# Benchmark

Use the benchmark entry point when you want to run evaluation workloads such as GSM8K, HumanEval, or MBPP through `diffulex_bench`.

Generic form:

```bash
python -m diffulex_bench.main \
  --config path/to/config.yml \
  --log-file path/to/run.log \
  --log-level DEBUG
```

The config file provides the engine and evaluation settings.
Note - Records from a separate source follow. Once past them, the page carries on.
-- ==== Sys2Proof/Machine/ImagePacker.lean ====
section
/-! DEFINITION. The dense-image bit-packer and the tag router (spec/45_image_packer.md R210 to R222), with the commands
STORE_IMAGE and LOAD_IMAGE. -/

namespace Sys2Proof
namespace Machine

/-- `pack_byte`: two nibbles a byte, the even bucket in the high nibble (R211, 20_memory.md R52). m is even for every
legal P, so no nibble is left over. -/
def packNibbles : List Nibble → List Byte
  | a :: b :: rest => (a ++ b : BitVec 8) :: packNibbles rest
  | [_] => []
  | [] => []

/-- `unpack_byte` (R211). -/
def unpackNibbles : List Byte → List Nibble
  | x :: rest => x.extractLsb' 4 4 :: x.extractLsb' 0 4 :: unpackNibbles rest
  | [] => []

/-- The overflow_bucket field U: 0xFFFF for none, else the bucket (R212). -/
def slotField (o : Slot) : BitVec 16 := if o.valid then o.bucket else 0xFFFF#16

/-- `serialize(S)` (R213). -/
def serialize (cfg : HwConfig) (D : Dense) : Image :=
  [cfg.tagDenseV1, D.p.setWidth 8, D.baseline] ++ packNibbles D.nib ++
    [(slotField D.ovf).extractLsb' 8 8, (slotField D.ovf).extractLsb' 0 8, D.ovf.value]

/-- No image can hold the state: the slot is on bucket 65535 (R212, R214). -/
def unrepresentable (D : Dense) : Bool := D.ovf.valid && decide (D.ovf.bucket = 0xFFFF#16)

/-- The delta bytes of a dense image of precision p (R210). -/
def deltaBytes (p : Nat) (img : Image) : List Byte := (img.drop 3).take (2 ^ p / 2)

/-- The register file a dense image holds (R211). -/
def imageNib (p : Nat) (img : Image) : List Nibble := unpackNibbles (deltaBytes p img)

/-- The overflow_bucket field of a dense image (R210). -/
def imageU (p : Nat) (img : Image) : BitVec 16 := be16 img (3 + 2 ^ p / 2)

/-- The overflow_value field of a dense image (R210). -/
def imageOv (p : Nat) (img : Image) : BitVec 8 := imgByte img (5 + 2 ^ p / 2)

/-- The representation of a dense image with the slot o: BASELINE_COUNT is recomputed, and nothing is raised (R216,
R217). -/
def imageDense (p : Nat) (img : Image) (o : Slot) : Dense where
  p := BitVec.ofNat 5 p
  baseline := imgByte img 2
  baselineCount := BitVec.ofNat 17 (zeroCount (imageNib p img))
  nib := imageNib p img
  ovf := o

/-- The checks of R216 on the overflow field, and the representation. -/
def parseDenseBody (p : Nat) (img : Image) : Except Status Dense :=
  if imageU p img = 0xFFFF#16 then
    if imageOv p img ≠ 0#8 then .error .formatCorrupt else .ok (imageDense p img Slot.empty)
  else if 2 ^ p ≤ (imageU p img).toNat then .error .formatCorrupt
  else if (imageNib p img).getD (imageU p img).toNat 0#4 ≠ 15#4 then .error .formatCorrupt
  else .ok (imageDense p img ⟨true, imageU p img, imageOv p img⟩)

/-- `parse_dense(img)` (R216), the checks in the rule's order. -/
def parseDense (img : Image) : Except Status Dense :=
  if img.length < 2 then .error .formatCorrupt
  else if densePrecision (imgByte img 1).toNat = false then .error .formatCorrupt
  else if img.length ≠ denseImageSize (imgByte img 1).toNat then .error .formatCorrupt
  else parseDenseBody (imgByte img 1).toNat img

/-- The converter's half of R215: `to_dense(parse_sparse(img))`. -/
def convertSparse (img : Image) : Except Status Dense :=
  match parseSparse img with
  | .error st => .error st
  | .ok pe => .ok (toDense pe.1 pe.2)

/-- `parse_image(img)` (R215): the tag decides. -/
def parseImage (cfg : HwConfig) (img : Image) : Except Status Dense :=
  if img.length < 1 then .error .formatCorrupt
  else if imgByte img 0 = cfg.tagSparseV1 then .error .formatRetired
  else if imgByte img 0 = cfg.tagSparseV2 then convertSparse img
  else if imgByte img 0 = cfg.tagDenseV1 ∧ cfg.hasPacker = true then parseDense img
  else .error .formatUnknown

/-- "`STORE_IMAGE` is an illegal command" in a block without the packer (R218), before any other check
(60_exceptions.md R263). Decode refuses the word there (30_encoding.md R77), so that a step answers the same. -/
def requirePacker (s : State) (k : Host.Outcome State Fault Refusal) : Host.Outcome State Fault Refusal :=
  if s.cfg.hasPacker then k else illegalCommand s

/-- `STORE_IMAGE` (R214). -/
def execStoreImage (s : State) : Host.Outcome State Fault Refusal :=
  requirePacker s <| requireValid s <|
    if unrepresentable s.rep then fail .unrepresentable s
    else respond (BitVec.ofNat 64 (serialize s.cfg s.rep).length) (some (serialize s.cfg s.rep)) s

/-- `LOAD_IMAGE` (R222). It does not need VALID = 1. -/
def execLoadImage (img : Image) (s : State) : Host.Outcome State Fault Refusal :=
  match parseImage s.cfg img with
  | .error st => fail st s
  | .ok D => respond (loadData D img) none (s.hold D)

end Machine
end Sys2Proof
end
In the repository, the common pattern is:

- `--config diffulex_bench/configs/<name>.yml`
- optional overrides like `--model-path`, `--tokenizer-path`, `--model-name`, `--decoding-strategy`, `--tensor-parallel-size`, `--data-parallel-size`, `--dataset`, `--dataset-limit`, `--temperature`, `--max-tokens`, and `--output-dir`

## Supported models

### D2F-LLaDA

```bash
python -m diffulex_bench.main \
  --config diffulex_bench/configs/llada_instruct_gsm8k.yml \
  --model-path /YOUR-CKPT-PATH/GSAI-ML/LLaDA-8B-Instruct \
  --tokenizer-path /YOUR-CKPT-PATH/GSAI-ML/LLaDA-8B-Instruct \
  --model-name llada \
  --decoding-strategy d2f \
  --use-lora \
  --lora-path /YOUR-CKPT-PATH/SJTU-DENG-Lab/D2F_LLaDA_Instruct_8B_Lora \
  --tensor-parallel-size 2 \
  --data-parallel-size 1 \
  --dataset gsm8k_diffulex \
  --dataset-limit 100 \
  --temperature 0.0 \
  --max-tokens 256
```

### D2F-Dream

```bash
python -m diffulex_bench.main \
  --config diffulex_bench/configs/dream_base_gsm8k.yml \
  --model-path /YOUR-CKPT-PATH/Dream-org/Dream-v0-Base-7B \
  --tokenizer-path /YOUR-CKPT-PATH/Dream-org/Dream-v0-Base-7B \
  --model-name dream \
  --decoding-strategy d2f \
  --use-lora \
  --lora-path /YOUR-CKPT-PATH/SJTU-DENG-Lab/D2F_Dream_Base_7B_Lora \
  --tensor-parallel-size 2 \
  --data-parallel-size 1 \
  --dataset gsm8k_diffulex \
  --dataset-limit 100 \
  --temperature 0.0 \
  --max-tokens 256
```

### Fast-dLLM-v2

```bash
python -m diffulex_bench.main \
  --config diffulex_bench/configs/fast_dllm_v2_gsm8k.yml \
  --model-path /YOUR-CKPT-PATH/Efficient-Large-Model/Fast_dLLM_v2_7B \
  --tokenizer-path /YOUR-CKPT-PATH/Efficient-Large-Model/Fast_dLLM_v2_7B \
  --model-name fast_dllm_v2 \
  --decoding-strategy multi_bd \
  --tensor-parallel-size 2 \
  --data-parallel-size 1 \
  --dataset gsm8k_diffulex \
  --dataset-limit 100 \
  --temperature 0.0 \
  --max-tokens 256
```

### SDAR

```bash
python -m diffulex_bench.main \
  --config diffulex_bench/configs/sdar_chat_gsm8k.yml \
  --model-path /YOUR-CKPT-PATH/JetLM/SDAR-1.7B-Chat-b32 \
  --model-name sdar \
  --decoding-strategy multi_bd \
  --tensor-parallel-size 1 \
  --data-parallel-size 1 \
  --dataset gsm8k_diffulex \
  --temperature 0.0 \
  --max-tokens 256
```

### SDAR-MoE

Use the same benchmark entry point and a matching `sdar_moe` config. The repository already treats `sdar_moe` as a supported model family; keep the same benchmark structure as SDAR and set the model path to your SDAR-MoE checkpoint.